(Saved data entries)
BEGIN

/-- A transfer command in progress (R153, R154, R359). `home` is the quad whose queue holds it. For GLD and SCT
`len` is the row count and `idx` the index list. `todo` holds ranges of transfer sectors not yet tried, as first
and number (those of target `i` of an MCAST follow on those of target `i - 1`), `lost` the sectors that RESOLVE
abandoned; the sectors in fault records are with the records. `stopped`: the signal of a fault-stop is made. -/
structure Trans where
  id      : Nat
  carr    : Nat
  ctx     : Nat
  seat    : Nat
  home    : Nat
  syl     : W32
  ext     : W32
  k       : TKind
  src     : Addr
  dst     : Addr
  len     : Nat
  rb      : Nat
  idx     : List Nat
  ssw     : BitVec 3
  dsw     : BitVec 3
  cmode   : BitVec 2
  w       : W64
  wref    : Held
  todo    : List (Nat × Nat)
  lost    : List Nat
  written : Nat
  counted : Nat
  stopped : Bool
  aband   : Option Nat
  fired   : Bool
  deriving DecidableEq, Repr

/-- A quad (R9, R86, R95, R355): gated cycles, count queues with their context (each entry with the die cycle
of its push, R300), the array, the transfer queue, and the translation cache (context, page number, large). -/
structure Quad where
  /-- GATECYC, and whether the present die cycle is a gated one (R19). -/
  gated    : Nat
  gatedNow : Bool
  /-- Entries of the count queues: value, with twice the die cycle of the push, plus 1 for a push of a seat. -/
  cqs      : SMap (List (Nat × W32))
  cqCtx    : Nat
  arr      : Arr
  trans    : List Trans
  tlb      : List (Nat × Nat × Bool)
  deriving DecidableEq, Repr

/-- A quad at power-up. -/
def Quad.reset : Quad := ⟨0, false, [], 0, Arr.reset, [], []⟩

/-! ## Accesses and operations in flight -/

/-- The kinds of access that are performed after the commit of the issue that names them. -/
inductive AKind where
  | load | ldacq | bartest | store | atomic | reduction | strel | pub
  | barinit | arrival | ctrset | ctradd | arm
  | qres | qcommit | qrelease | qtake
  | launch | trig | pdone
  | svc | producer
  | fld | fst | fatom
  | pline | pdepo | pbump
  deriving DecidableEq, Repr

/-- An access in flight (R172, R182, R188). `id` rises in issue order; `carr` is the issuing carriage, 0 for
a packet; `locs` the places of its bytes (one place for an aligned access, one for each byte for an
emulated one, R174); `v` and `x` its operands; `rcd` a record captured at issue. `iss` numbers the issue that made it, so
that the accesses of one issue are known as such (R56). -/
structure Acc where
  id   : Nat
  iss  : Nat
  k    : AKind
  carr : Nat
  ctx  : Nat
  seat : Nat
  op   : Nat
  n    : Nat
  sgn  : Bool
  va   : Addr
  locs : List PLoc
  v    : W64
  x    : W64
  flag : Bool
  rcd  : List Byte
  rref : Held
  deriving DecidableEq, Repr

/-- A wait registered on a word or queue by a carriage that left its seat (R248, R317, R337). -/
structure Wait where
  carr : Nat
  ctx  : Nat
  kind : Nat
  aux  : BitVec 12
  addr : Addr
  key  : Nat
  at_  : Nat
  deriving DecidableEq, Repr

/-! ## Carriages, launches, rinds -/

/-- Carriage states (R245). -/
inductive CarrSt where
  | new | runnable | seated | waiting | done | cancelled
  deriving DecidableEq, Repr

/-- What a die keeps of a carriage beside its 64-byte record (R244, R245, R262, R277). `coach` is the index
of its gang launch record. `pool` is the image pool slot that it holds, `quad` the quad of its group (R246), and `lease`
what a lease keeps off the seat (R199). `imgIds` are the numbers of the items recorded in its seat image. -/
structure Rec where
  carr   : Nat
  ctx    : Nat
  die    : Nat
  lid    : Nat
  st     : CarrSt
  kind   : BitVec 2
  pin    : Option Nat
  quad   : Option Nat
  since  : Nat
  coach  : Option Nat
  member : Nat
  pool   : Option Nat
  lease  : Lease
  uiRep  : BitVec 5
  imgIds : List Nat
  /-- Entries of the saved HCW table whose source line had an uncorrectable error (R164). -/
  hcwErr : SMap W64
  deriving DecidableEq, Repr

/-- What a team swap has saved of a group (R267): the group, its slots of the image pool, the array resources with the
carriage that holds each, the tag of a hoop or the type of a plane, and whether a hoop has scales, and the length and the
swizzle tags of its scratchpad region. -/
structure GSave where
  group : Nat
  slots : List Nat
  res   : List (Nat × Nat × Nat × Bool)
  len   : Nat
  tags  : SMap Nat
  deriving DecidableEq, Repr

/-- A gang launch record (R260). `cst`: 0 PENDING, 1 RESERVING, 2 SEATED, 3 DONE, 4 CANCELLED. `swapping`: a team swap
has marked it (R267). -/
structure Coach where
  idx    : Nat
  die    : Nat
  ctx    : Nat
  lid    : Nat
  groups : Nat
  seats  : Nat
  swap   : Bool
  first  : Nat
  cst    : Nat
  qstart : Nat
  since  : Nat
  resv   : List Nat
  seatedAt : Nat
  swapping : Bool
  saves  : List GSave
  deriving DecidableEq, Repr

/-- Launch states on a die (R287). -/
inductive LaunchSt where
  | waiting | active | localDone | complete | cancelled
  deriving DecidableEq, Repr

/-- A launch packet (R281): header words, relocation block, frontier extension, MAXRED, ENTRY offset,
image generation, the queue that is told of its completion, with the command's tag and the report ticket it holds, the
die that took the command, and whether a set curd injected it. -/
structure LPacket where
  ctx    : Nat
  hdr    : List W64
  rl     : List W64
  front  : List W64
  entry  : W64
  maxred : Nat
  gen    : Nat
  rq     : Nat
  tag    : Nat
  ticket : Option Nat
  die    : Nat
  inj    : Bool
  deriving DecidableEq, Repr

/-- An entry of a die's launch table (R287 to R290). `next`: number of the next record to create; `live`: records
created and not yet DONE or CANCELLED; `seen`: latest trigger counts of the other dies; `dones`: dies whose completion
notice has come; `swapAt`: the start of the present quantum of a team swap, `lastGang`: the group seated last (R267). -/
structure LEnt where
  p       : LPacket
  lid     : Nat
  st      : LaunchSt
  eff     : Nat
  next    : Nat
  live    : Nat
  trigs   : Nat
  seen    : SMap Nat
  dones   : List Nat
  err     : Bool
  told    : Bool
  waiters : List (Nat × Nat × Nat × Nat)
  swapAt  : Option Nat
  lastGang : Nat
  deriving DecidableEq, Repr

/-- A notice between dies (R289): completion when `fin`, else a trigger notice. -/
structure Notice where
  ctx  : Nat
  lid  : Nat
  die  : Nat
  cnt  : Nat
  err  : Bool
  fin  : Bool
  deriving DecidableEq, Repr

/-- The rind of a frontier launch on a die (R295 to R299). `pts`: fired and unfinished points, line, x and
carriage. `held`: the die holds it. `leaving`: it is to be saved. `saved`: it is in its save area. -/
structure Rind where
  ctx   : Nat
  lid   : Nat
  f     : SMap Nat
  pts   : List (Nat × Nat × Nat)
  saved : Bool
  held  : Bool
  leaving : Bool
  deriving DecidableEq, Repr

/-! ## Queues, triggers, faults -/

/-- What waits at a queue that is LOADING or EVICTING (R330) or at a page that is away or moves (R354, R363): the next issue
of a carriage whose last one was at a cycle, an access in flight, an element of a carriage's stream, a sector of a transfer
command. -/
inductive QTok where
  | issue (carr last : Nat)
  | acc (id : Nat)
  | elem (carr sq n : Nat)
  | sector (id sec : Nat)
  deriving DecidableEq, Repr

END

→ PROBLEM TO SOLVE
Wherever the word "stopped" turns up in the records above, copy the line that holds it.

→ TASK ANSWER
abandoned; the sectors in fault records are with the records. `stopped`: the signal of a fault-stop is made. -/
  stopped : Bool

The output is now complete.